Mary all around the monastery

For most of my life, Mary was pretty much a prop for good stories about Jesus.  It wasn’t until after I was ordained, and began to face more deeply what it meant to be a woman called to serve God, that I began to search Scripture for tips, and ended up doing quite a bit of study about Mary.  When my son went through some hard times in his teens and early twenties, Mary became a companion for me, one mom with another.  I believe that all those who have gone before us intercede, in some mysterious way, for and with us in heaven, and I expect that Mary has a special affinity for moms with challenging sons.

It’s no real surprise that I became rector of a parish named for Mary, and that when I became a Benedictine oblate, that I made vows with the sisters of Our Lady of Grace (one of many, many names for Mary) Monastery.

On Saturday evenings, it is the practice of the sisters to end Evening Praise with a hymn to Mary, the Salve Regina, whose ancient words are sung in Latin. Most Roman Catholics are very familiar with it, and high Episcopal churches may add it to their liturgy.  I don’t think I’d ever sung it until I started coming to the monastery eleven years ago.

Queen, mother of mercy:
our life, sweetness, and hope, hail.
To thee do we cry, poor banished children of Eve.
To you we sigh, mourning and weepingin this valley of tears.
Turn then, our advocate,those merciful eyes toward us.
And Jesus, the blessed fruit of thy womb, after our exile, show us.
O clement, O loving, O sweet
Virgin Mary.
 

There are images of Mary all about the monastery.  It makes me wonder what inspired someone to place each particular image of Mary in each particular space.

Tree Stump Mary standing guard on top of the last bit of a chopped down tree next to the monastery.

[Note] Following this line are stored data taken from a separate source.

-- ==== Sys2Proof/Machine/Inputs.lean ====
section
/-! DEFINITION. Input failures, thermal trips, lost references and contacts (R325, R327, R329, R331, R342, R371, R374, R403, R417). -/

namespace Sys2Proof.Machine

/-! ### INPUT_FAIL and INPUT_OVERVOLTAGE (R342) -/

/-- Every field and edge domain goes off and the module stops; only a cold start brings it back. -/
def powerDown : Prog :=
  .get fun s => .seq [clearWafer, clearService, cutCommit, .ups [.beat Beat.reset, .boot { Boot.reset with report := s.boot.report, lowSince := s.boot.lowSince }, .calib { s.calib with mask := 0, mode := 0, waiting := 0, restoring := [], lost := 0 }, .power { s.power with unseen := [] }],
    setDomains (List.range 219) domOff, setRegs 0x8010 (List.replicate 6 2), setReg 0x4002 0 0, setReg 0x4000 0 0, setRegs 0x1400 [0, 0],
    setRegs 0x9010 (List.replicate 32 lkOff), setReg 0x9003 0 1, setReg 0x9005 0 0]

/-- INPUT_FAIL: 0 low voltage, 1 PRESENT_N released, 2 the auxiliary converter. -/
def execInputFail (cause : Nat) (s : State) : Host.Outcome State Fault Refusal :=
  (if cause > 2 then (Prog.fault (.noSuchUnit cause)) else (appendLog srcBlock 0x25 5 (leBytes 1 cause)).andThen powerDown).run s

/-- INPUT_OVERVOLTAGE: the input switch opens. -/
def execInputOvervoltage (s : State) : Host.Outcome State Fault Refusal := ((appendLog srcBlock 0x25 5 (leBytes 1 3)).andThen powerDown).run s

/-! ### THERMAL_TRIP (R374, R403) -/

/-- The block of an edge domain that went off is lost (R403). -/
def loseEdge (d : Nat) : Prog :=
  .get fun s =>
    if d < 192 then .each [2 * (d - 176), 2 * (d - 176) + 1] fun l => .get fun s =>
      if s.linkState l == lkUp || s.linkState l == lkSpare then linkFails l else .when (s.linkState l != lkOff) (setLinkState l lkDown)
    else if d < 216 then .seq [setReg 0x4012 (d - 192 + 1) 1, .when (s.reg 0x4000 = 1) (setReg 0x4000 0 2)]
    else if d < 218 then portDown (d - 216)
    else if d = 218 then .seq [abortMain, unloadNow 0, unloadNow 1, setReg 0x4000 0 3, setReg 0x4002 0 stepFailed]
    else powerDown

/-- THERMAL_TRIP: a field diode's comparator cuts the logic rail, an edge diode's its domain, without firmware; a retired diode's comparator is disabled (R351, R374). -/
def execThermalTrip (sensor : Nat) (edge : Bool) (s : State) : Host.Outcome State Fault Refusal :=
  (if sensor ≥ (if edge then 44 else 352) then (Prog.fault (.noSuchUnit sensor))
   else .get fun s =>
    let count : Prog := (addReg 0x3804 0 1).andThen (appendLog srcBlock 0x37 5 (leBytes 2 sensor ++ leBytes 1 (boolNat edge)))
    if edge then .seq [count, domainBecomes (176 + sensor) domOff, loseEdge (176 + sensor)]
    else .when (s.reg 0x3803 (sensor + 1) != 2) (if s.domain (sensor / 4) == domIsolated then count else
      .seq [count, domainBecomes (sensor / 4) domOff, loseField (sensor / 4) false])).run s

/-! ### References and contacts -/

/-- REF_LOST: 0 REF10M, which goes to HOLDOVER, breaks a group and stops a timebase measurement, whose run ends with CAL_DISAGREE (log 198); 1 REFPPS. -/
def execRefLost (input : Nat) (s : State) : Host.Outcome State Fault Refusal :=
  (if input > 1 then (Prog.fault (.noSuchUnit input))
   else .get fun s => .when (bit (s.reg 0x1020) input) (.seq [setInputBit input false, addReg 0x300A 0 1, appendLog srcRoot 0x3C 4 (leBytes 1 input),
    .when (input = 0) (.seq [.when (s.reg 0x3000 = 1) (setReg 0x3000 0 2), breakGroup, .when (s.reg 0x9005 = 1) (failGroup 1 0xFF 0xFF),
      .get fun s => .when (bit s.calib.mask gTimebase) (setCalib fun c => { c with lost := c.lost ||| 2 ^ gTimebase })])])).run s

/-- CABLE_PRESENT_CHANGE: the contact of a chip-link connector. -/
def execCablePresentChange (l : Nat) (present : Bool) (s : State) : Host.Outcome State Fault Refusal :=
  (if l ≥ 32 then (Prog.fault (.noSuchUnit l)) else setMaskBit 0x1021 l present).run s

/-- CALV_LOST: the reference as measured; outside 2.49 to 2.51 V it is absent and CURRENT and VSENSE measure nothing more, so that their run ends with CAL_DISAGREE (log 198), inside it is present again (R331, R417). -/
def execCalvLost (mv : Nat) (s : State) : Host.Outcome State Fault Refusal :=
  (if 2490 ≤ mv && mv ≤ 2510 then Prog.seq [setInputBit 2 true, setReg 0x700A 0 (f32Rat mv 1000)]
   else .seq [setInputBit 2 false, setReg 0x700A 0 (f32Rat mv 1000),
    setCalib fun c => { c with lost := c.lost ||| c.mask % 4 }]).run s

end Sys2Proof.Machine
end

Mosaic Mary in the midst of a garden.
Near Her Son Mary as one of the Stations of the Cross that surrounds the Sister’s cemetery, 
and On Her Lap Mary as another Station.
At the Foot of the Cross Mary next to John the Beloved Disciple is in the very center of the Sister’s cemetery and the surrounding Stations of the Cross.
Our Lady of Grace with welcoming arms to all at the entrance to the monastery.
Stained Glass Mary at the entrance to the chapel of the Benedict Inn, the guest house of the monastery.
Stairwell Mary watching over our going ups and coming downs.
And Breakfast, Lunch, and Dinner Mary who is there to bless our meals.
Blue being the preferred color of Mary, perhaps the Mary I’ve been most grateful to see this retreat Full of Grace is Blue Sky Mary; it makes Mary’s words sing in my heart:
My soul magnifies the Lord and my spirit rejoices in God my Savior.